→ ACTION ITEM:
From the entries below, return exactly the lines beginning at the one that contains "s.bist := rfl" and ending at the one that contains "s.mgmt := rfl", both of them included, and only those lines.

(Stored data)

☆ ☆ ☆ ☆

-- ==== Sys2Proof/Machine/Mgmt.lean ====
section
/-! DEFINITION. Management: resets, the configuration, logs, firmware updates, MCTP, PLDM sensors, SPDM, Redfish, and the
status LEDs (R434, R465, R471, R472, R475 to R485, R504, R505). An answer is a byte 0 (served) or 1 (refused) and its
payload (log entry 12). -/

namespace Sys2Proof.Machine

/-! ## Who is served -/

/-- An answer to a management request. -/
def answer (s : State) (ok : Bool) (payload : List Byte) : State :=
  { s with regs := { s.regs with readData := (if ok then 0#8 else 1#8) :: payload } }

/-- A refusal with an HTTP status. -/
def refuseHttp (s : State) (code : Nat) : State := answer s false (leBytes 2 code)

/-- Does the TMC serve requests (R504): with the input present or a save running, and not while it restarts (R404)? -/
def mgmtUp (s : State) : Bool := s.deputy.isNone && !([Boot.off, .railsDown].contains s.boot)

/-- Does Redfish serve: its port enabled and the label's credentials changed (R483)? -/
def redfishUp (s : State) : Bool := mgmtUp s && bit (cfgField s 0x20 4) 0 && s.mgmt.labelChanged

/-- Is an MCTP path up (R477): SMBus, or VDM on a trained link? -/
def mctpUp (s : State) : Bool :=
  mgmtUp s && (bit (cfgField s 0x1A 2) 0 || (bit (cfgField s 0x1A 2) 1 && !(trainedLinks s).isEmpty))

/-- A request by either way of management; none but a listed few is served in recovery mode (R466). -/
def onMgmt (s : State) (inRecovery : Bool) (k : State → State) : State :=
  if !(redfishUp s || mctpUp s) then s
  else if s.boot = .recovery && !inRecovery then answer s false []
  else k s

/-! ## Resets (R455, R465, R485, Table BOOT-3) -/

/-- A reset action: refused with 409 while an earlier one is under way. -/
def onReset (s : State) (k : State → State) : State :=
  if !redfishUp s then s
  else if s.mgmt.resetBusy then refuseHttp s 409
  else k (answer s true [])

/-- A reset under way. -/
def busy (s : State) : State := { s with mgmt := { s.mgmt with resetBusy := true } }

/-- GracefulRestart, or GracefulShutdown into I5. A shutdown already running is the one save; a tray that has nothing to save
drops its rails; a bring-up keeps the request until READY. -/
def gracefulReset (s : State) (toI5 : Bool) (t : Tick) : State :=
  let s := stamp s t
  match s.shutdown with
  | .drain d k _ _ => busy { s with shutdown := .drain d k false toI5 }
  | .save x k _ _ => busy { s with shutdown := .save x k false toI5 }
  | .none =>
    match s.boot with
    | .serving => busy (mgmtReset s toI5)
    | .i5 => if toI5 then s else busy { s with boot := downBoot s }
    | .recovery => if toI5 then answer s false [] else busy (dropRails s (downBoot s))
    | .faultShutdown | .tooFewChips => if toI5 then dropRails s .i5 else busy (dropRails s (downBoot s))
    | _ => busy { s with mgmt := { s.mgmt with heldReset := some toI5 } }
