/-- The idle tray, after the entry delay of Table PWR-9, enters the next state in order whose wake time WAKE_TOLERANCE
allows; I4 writes a save slot of SAVE_KIND 2 from the committed state (R454, R455). A reset action is accepted at once, and a
second before READY or I5 is refused with HTTP 409 (R485). GracefulRestart and GracefulShutdown in service commit to shutdown
with SAVE_KIND 3, the latter into I5; ForceRestart consumes every save slot and drops the rails with no save; On leaves I5
for bring-up (R455, R465). Redfish serves with its port enabled and the label's credentials changed (R483); without it
nothing happens. -/
def Obligations.IdleStatesAndResets : Prop :=
  (∀ (s : State) (n : Nat) (t : Tick),
     let T := max s.now t
     let row := nth (0, 0) [(0, 0), (2, 1), (1000, 60), (10000, 900), (1000000, 40000)] n
     let idle : Prop := s.cmds = [] ∧ s.power.window = none ∧ s.regs.ready = true ∧ s.shutdown = .none ∧ s.loss = .none ∧
       ∀ p ∈ s.rings, sqEnabled p.2 = true → p.2.sqHead = p.2.sqTail
     let enters : Prop := idle ∧ n = s.power.idle + 1 ∧ n ≤ 4 ∧ row.2 ≤ s.regs.wakeTolerance.toNat ∧
       s.power.idleSince + ticksUs s row.1 ≤ T
     (¬ enters → exec (.idleEntry n t) s = .next { s with now := T }) ∧
     (enters → n < 4 → exec (.idleEntry n t) s = .next { s with now := T, power.idle := n }) ∧
     (enters → n = 4 → ∃ u x, exec (.idleEntry n t) s = .next u ∧
       u = { s with now := T, power.idle := 4, power.i4Slot := true, vault := u.vault } ∧
       u.vault = (if s.vault.slotA.seq ≤ s.vault.slotB.seq then { s.vault with slotA := x } else { s.vault with slotB := x }) ∧
       x.state = 2 ∧ x.headerOk = true ∧ x.kind = 2 ∧ x.tick = T ∧
       x.seq = max s.vault.slotA.seq s.vault.slotB.seq + 1 ∧
       x.contexts = (s.streams.filter fun p => p.2.isOpen).map fun p => (p.1, ctxBytes p.1 p.2))) ∧
  (∀ (s : State) (t : Tick),
     let resets : List Instr := [.gracefulRestart t, .gracefulShutdown t, .forceRestart, .on]
     let after : Boot := if inputPresent s then .inputCheck else .railsDown
     let used (x : Slot) : Slot := if x.state = 0 then x else { x with state := 3 }
     (redfishUp s = false → ∀ i ∈ resets, exec i s = .next s) ∧
     (redfishUp s = true → s.mgmt.resetBusy = true → ∀ i ∈ resets,
       exec i s = .next { s with regs.readData := 1#8 :: leBytes 2 409 }) ∧
     (redfishUp s = true → s.mgmt.resetBusy = false →
       (s.boot = .serving → s.shutdown = .none → ∀ i5, ∃ u,
         exec (if i5 = true then .gracefulShutdown t else .gracefulRestart t) s = .next u ∧ u.now = max s.now t ∧
         u.shutdown = .drain (max s.now t) 3 false i5 ∧ u.regs.saving = true ∧ u.regs.eventCause.getLsbD 4 = true ∧
         u.regs.readData = [0#8] ∧ u.mgmt.resetBusy = true ∧ u.power.idle = 0 ∧
         { u with now := s.now, regs := s.regs, power := s.power, mgmt := s.mgmt, shutdown := s.shutdown
                  vault.slotA := s.vault.slotA, vault.slotB := s.vault.slotB } = s) ∧
       (∃ u, exec .forceRestart s = .next u ∧ u.boot = after ∧
         u.vault = { s.vault with
           slotA := used s.vault.slotA, slotB := used s.vault.slotB, torn := s.vault.torn ++ s.deferred } ∧ u.regs.ready = false ∧
         u.cmds = [] ∧ u.streams = [] ∧ u.models = [] ∧ u.shutdown = .none ∧ u.mgmt.resetBusy = true ∧ u.regs.readData = [0#8]) ∧
       (s.boot = .i5 → exec .on s = .next { s with boot := after, mgmt.resetBusy := true, regs.readData := [0#8] } ∧
         (s.shutdown = .none → exec (.gracefulRestart t) s =
           .next { s with now := max s.now t, boot := after, mgmt.resetBusy := true, regs.readData := [0#8] })) ∧
       (s.boot ≠ .i5 → exec .on s = .next { s with regs.readData := [0#8] })))

/-! ## Bring-up -/

/-- Step 1 runs once the input has been at 40 to 60 V, with PRSNT_L mated, and resets the registers (R461, R463, R492). Step 2
reaches E_COMMIT or raises PUFFBALL_FAULT and goes on (R461). At step 3 the boot ROM starts the active bank, else the other,
which becomes active with FW_REVERTED; so does a newly activated bank that failed three bring-ups; with neither the TMC is in
recovery mode (R466, R474). Ledger entries that a power loss cut short are written (R407). The valid configuration copy with the higher CFG_SEQ is used, else the factory defaults, with
CFG_DEFAULTED and a fault-log entry (R469, R470); each port latches HOST_LINKS (R462). -/
def Obligations.BringUpStartsFirmware : Prop :=
  ∀ (s : State),
    let m := s.mgmt
    let p := s.power
    let ready (mj : Nat) := if p.capacity < 12000 ∨ mj < 10000 then false else if 12000 ≤ mj then true else p.powerReady
    (∀ mv, let starts : Prop := (s.boot = .off ∨ s.boot = .railsDown ∨ s.boot = .inputCheck) ∧ p.mated = true ∧ 40000 ≤ mv ∧
        mv ≤ 60000 ∧ p.window = none
      (¬ starts → exec (.inputCheck mv) s = .next s) ∧
      (starts → exec (.inputCheck mv) s = .next { s with
        now := if s.boot = .inputCheck then s.now else 0, boot := .preCharge
        regs := { Regs.reset with readData := s.regs.readData, msi := s.regs.msi, events := s.regs.events }
        bridges := s.bridges.map fun b => { b with failed := false, ingress := [], tails := [] }
        power := { p with cap := 300, millivolts := mv, disconnected := false }
        mgmt.eid := 0, mgmt.spdm := 0, mgmt.transcript := [] })) ∧
    (∀ mj, let u := { s with boot := .tmcBoot, power.energy := mj, power.powerReady := ready mj }
      (s.boot ≠ .preCharge ∨ p.window ≠ none → exec (.puffballPreCharge mj) s = .next s) ∧
      (s.boot = .preCharge → p.window = none → 8000 ≤ mj → exec (.puffballPreCharge mj) s = .next u) ∧
      (s.boot = .preCharge → p.window = none → mj < 8000 → exec (.puffballPreCharge mj) s =
        .next { u with regs.events := (0x0C, 0, 0, s.now) :: s.regs.events, mgmt.smbAlert := true })) ∧
    (∀ rom : RomResult,
      (s.boot ≠ .tmcBoot ∨ p.window ≠ none → exec (.tmcBoot rom) s = .next s) ∧
      (s.boot = .tmcBoot → p.window = none → m.activeBank < 2 →
        let ok (b : Nat) : Bool := (if b = 0 then rom.bankA else rom.bankB) && (nth ⟨[], false⟩ m.banks b).valid
        let first := if m.activated = true ∧ 3 ≤ m.tries then 1 - m.activeBank else m.activeBank
        let newer := decide (fieldAt s.vault.cfgB 4 4 ≤ fieldAt s.vault.cfgA 4 4)
        let copy : Option Bool := if cfgValid s.vault.cfgA && (!cfgValid s.vault.cfgB || newer) then some true
          else if cfgValid s.vault.cfgB then some false else none
        ∃ u, exec (.tmcBoot rom) s = .next u ∧ u.mgmt.inForce = copy ∧
          (∀ a, copy = some a → u.mgmt.cfg = (if a then s.vault.cfgA else s.vault.cfgB) ∧ u.regs.cfgDefaulted = false ∧
            (s.vault.torn = [] → s.deferred = [] → u.vault = s.vault)) ∧
          (copy = none → u.mgmt.cfg = factoryBlob 0 ∧ u.regs.cfgDefaulted = true ∧ u.regs.eventCause.getLsbD 7 = true ∧
            (0x01, 0, 0, s.now) ∈ u.regs.events ∧ u.vault.cfgA = s.vault.cfgA ∧ u.vault.cfgB = s.vault.cfgB ∧
            u.vault.faultLog.head? = some ⟨s.now, 7, 0, 0, 0⟩) ∧
          (u.boot = .chipPower → s.vault.ledgerA.valid = true ∨ s.vault.ledgerB.valid = true →
            u.vault.torn = [] ∧ (ledgerNow u).entries = (ledgerNow s).entries ++ s.vault.torn ++ s.deferred) ∧
          (ok first = true → u.boot = .chipPower ∧ u.mgmt.activeBank = first ∧
            (first ≠ m.activeBank → (0x09, 0, 0, s.now) ∈ u.regs.events)) ∧
          (ok first = false → ok (1 - first) = true → u.boot = .chipPower ∧ u.mgmt.activeBank = 1 - first ∧
            u.mgmt.activated = false ∧ (0x09, 0, 0, s.now) ∈ u.regs.events) ∧
          (u.boot = .chipPower → u.mgmt.running = (nth ⟨[], false⟩ m.banks u.mgmt.activeBank).bytes ∧
            ∀ q < 2, q < s.bridges.length → let l := (nth ⟨false, 0, [], []⟩ u.bridges q).latch
              bit l q = bit (cfgField u 0x17 1) q ∧ bit l (2 + q) = bit (cfgField u 0x17 1) (2 + q)) ∧
          (ok first = false → ok (1 - first) = false → u.boot = .recovery ∧ u.bridges = s.bridges ∧
            u.regs.events.head? = some (0x0A, 0, 0, s.now)) ∧
          { u with
            boot := s.boot, mgmt := s.mgmt, regs := s.regs, vault := s.vault, bridges := s.bridges, links := s.links
            ledgerWrite := s.ledgerWrite, deputy := s.deputy, deferred := s.deferred, deferredLog := s.deferredLog } = s))
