-- ==== Sys2Proof/Laws/State.lean ====
section
/-! SUPPORT. What each named update of the state leaves in each field: one lemma for each field of State and each update,
true by definition, so that no proof unfolds a record update. -/

namespace Sys2Proof.Machine

/-! ## stamp -/

@[simp] theorem stamp_now (s : State) (t : Tick) : (stamp s t).now = max s.now t := rfl
@[simp] theorem stamp_regs (s : State) (t : Tick) : (stamp s t).regs = s.regs := rfl
@[simp] theorem stamp_rings (s : State) (t : Tick) : (stamp s t).rings = s.rings := rfl
@[simp] theorem stamp_vfs (s : State) (t : Tick) : (stamp s t).vfs = s.vfs := rfl
@[simp] theorem stamp_links (s : State) (t : Tick) : (stamp s t).links = s.links := rfl
@[simp] theorem stamp_bridges (s : State) (t : Tick) : (stamp s t).bridges = s.bridges := rfl
@[simp] theorem stamp_host (s : State) (t : Tick) : (stamp s t).host = s.host := rfl
@[simp] theorem stamp_hostBad (s : State) (t : Tick) : (stamp s t).hostBad = s.hostBad := rfl
@[simp] theorem stamp_unsent (s : State) (t : Tick) : (stamp s t).unsent = s.unsent := rfl
@[simp] theorem stamp_unrecorded (s : State) (t : Tick) : (stamp s t).unrecorded = s.unrecorded := rfl
@[simp] theorem stamp_served (s : State) (t : Tick) : (stamp s t).served = s.served := rfl
@[simp] theorem stamp_tmc (s : State) (t : Tick) : (stamp s t).tmc = s.tmc := rfl
@[simp] theorem stamp_cmds (s : State) (t : Tick) : (stamp s t).cmds = s.cmds := rfl
@[simp] theorem stamp_done (s : State) (t : Tick) : (stamp s t).done = s.done := rfl
@[simp] theorem stamp_recent (s : State) (t : Tick) : (stamp s t).recent = s.recent := rfl
@[simp] theorem stamp_streams (s : State) (t : Tick) : (stamp s t).streams = s.streams := rfl
@[simp] theorem stamp_homing (s : State) (t : Tick) : (stamp s t).homing = s.homing := rfl
@[simp] theorem stamp_homes (s : State) (t : Tick) : (stamp s t).homes = s.homes := rfl
@[simp] theorem stamp_moving (s : State) (t : Tick) : (stamp s t).moving = s.moving := rfl
@[simp] theorem stamp_models (s : State) (t : Tick) : (stamp s t).models = s.models := rfl
@[simp] theorem stamp_modelGen (s : State) (t : Tick) : (stamp s t).modelGen = s.modelGen := rfl
@[simp] theorem stamp_masks (s : State) (t : Tick) : (stamp s t).masks = s.masks := rfl
@[simp] theorem stamp_functions (s : State) (t : Tick) : (stamp s t).functions = s.functions := rfl
@[simp] theorem stamp_audited (s : State) (t : Tick) : (stamp s t).audited = s.audited := rfl
@[simp] theorem stamp_chips (s : State) (t : Tick) : (stamp s t).chips = s.chips := rfl
@[simp] theorem stamp_mesh (s : State) (t : Tick) : (stamp s t).mesh = s.mesh := rfl
@[simp] theorem stamp_totals (s : State) (t : Tick) : (stamp s t).totals = s.totals := rfl
@[simp] theorem stamp_loss (s : State) (t : Tick) : (stamp s t).loss = s.loss := rfl
@[simp] theorem stamp_barrierSt (s : State) (t : Tick) : (stamp s t).barrierSt = s.barrierSt := rfl
@[simp] theorem stamp_tasks (s : State) (t : Tick) : (stamp s t).tasks = s.tasks := rfl
@[simp] theorem stamp_quiet (s : State) (t : Tick) : (stamp s t).quiet = s.quiet := rfl
@[simp] theorem stamp_bist (s : State) (t : Tick) : (stamp s t).bist = s.bist := rfl
@[simp] theorem stamp_ledgerWrite (s : State) (t : Tick) : (stamp s t).ledgerWrite = s.ledgerWrite := rfl
@[simp] theorem stamp_deputy (s : State) (t : Tick) : (stamp s t).deputy = s.deputy := rfl
@[simp] theorem stamp_deferred (s : State) (t : Tick) : (stamp s t).deferred = s.deferred := rfl
@[simp] theorem stamp_deferredLog (s : State) (t : Tick) : (stamp s t).deferredLog = s.deferredLog := rfl
@[simp] theorem stamp_vault (s : State) (t : Tick) : (stamp s t).vault = s.vault := rfl
@[simp] theorem stamp_boot (s : State) (t : Tick) : (stamp s t).boot = s.boot := rfl
@[simp] theorem stamp_shutdown (s : State) (t : Tick) : (stamp s t).shutdown = s.shutdown := rfl
@[simp] theorem stamp_power (s : State) (t : Tick) : (stamp s t).power = s.power := rfl
@[simp] theorem stamp_mgmt (s : State) (t : Tick) : (stamp s t).mgmt = s.mgmt := rfl
@[simp] theorem stamp_freeCtr (s : State) (t : Tick) : (stamp s t).freeCtr = s.freeCtr := rfl
@[simp] theorem stamp_nextId (s : State) (t : Tick) : (stamp s t).nextId = s.nextId := rfl
@[simp] theorem stamp_pending (s : State) (t : Tick) : (stamp s t).pending = s.pending := rfl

☆ ☆ ☆ ☆

→ EXERCISE RESULT:
@[simp] theorem stamp_bist (s : State) (t : Tick) : (stamp s t).bist = s.bist := rfl
@[simp] theorem stamp_ledgerWrite (s : State) (t : Tick) : (stamp s t).ledgerWrite = s.ledgerWrite := rfl
@[simp] theorem stamp_deputy (s : State) (t : Tick) : (stamp s t).deputy = s.deputy := rfl
@[simp] theorem stamp_deferred (s : State) (t : Tick) : (stamp s t).deferred = s.deferred := rfl
@[simp] theorem stamp_deferredLog (s : State) (t : Tick) : (stamp s t).deferredLog = s.deferredLog := rfl
@[simp] theorem stamp_vault (s : State) (t : Tick) : (stamp s t).vault = s.vault := rfl
@[simp] theorem stamp_boot (s : State) (t : Tick) : (stamp s t).boot = s.boot := rfl
@[simp] theorem stamp_shutdown (s : State) (t : Tick) : (stamp s t).shutdown = s.shutdown := rfl
@[simp] theorem stamp_power (s : State) (t : Tick) : (stamp s t).power = s.power := rfl
@[simp] theorem stamp_mgmt (s : State) (t : Tick) : (stamp s t).mgmt = s.mgmt := rfl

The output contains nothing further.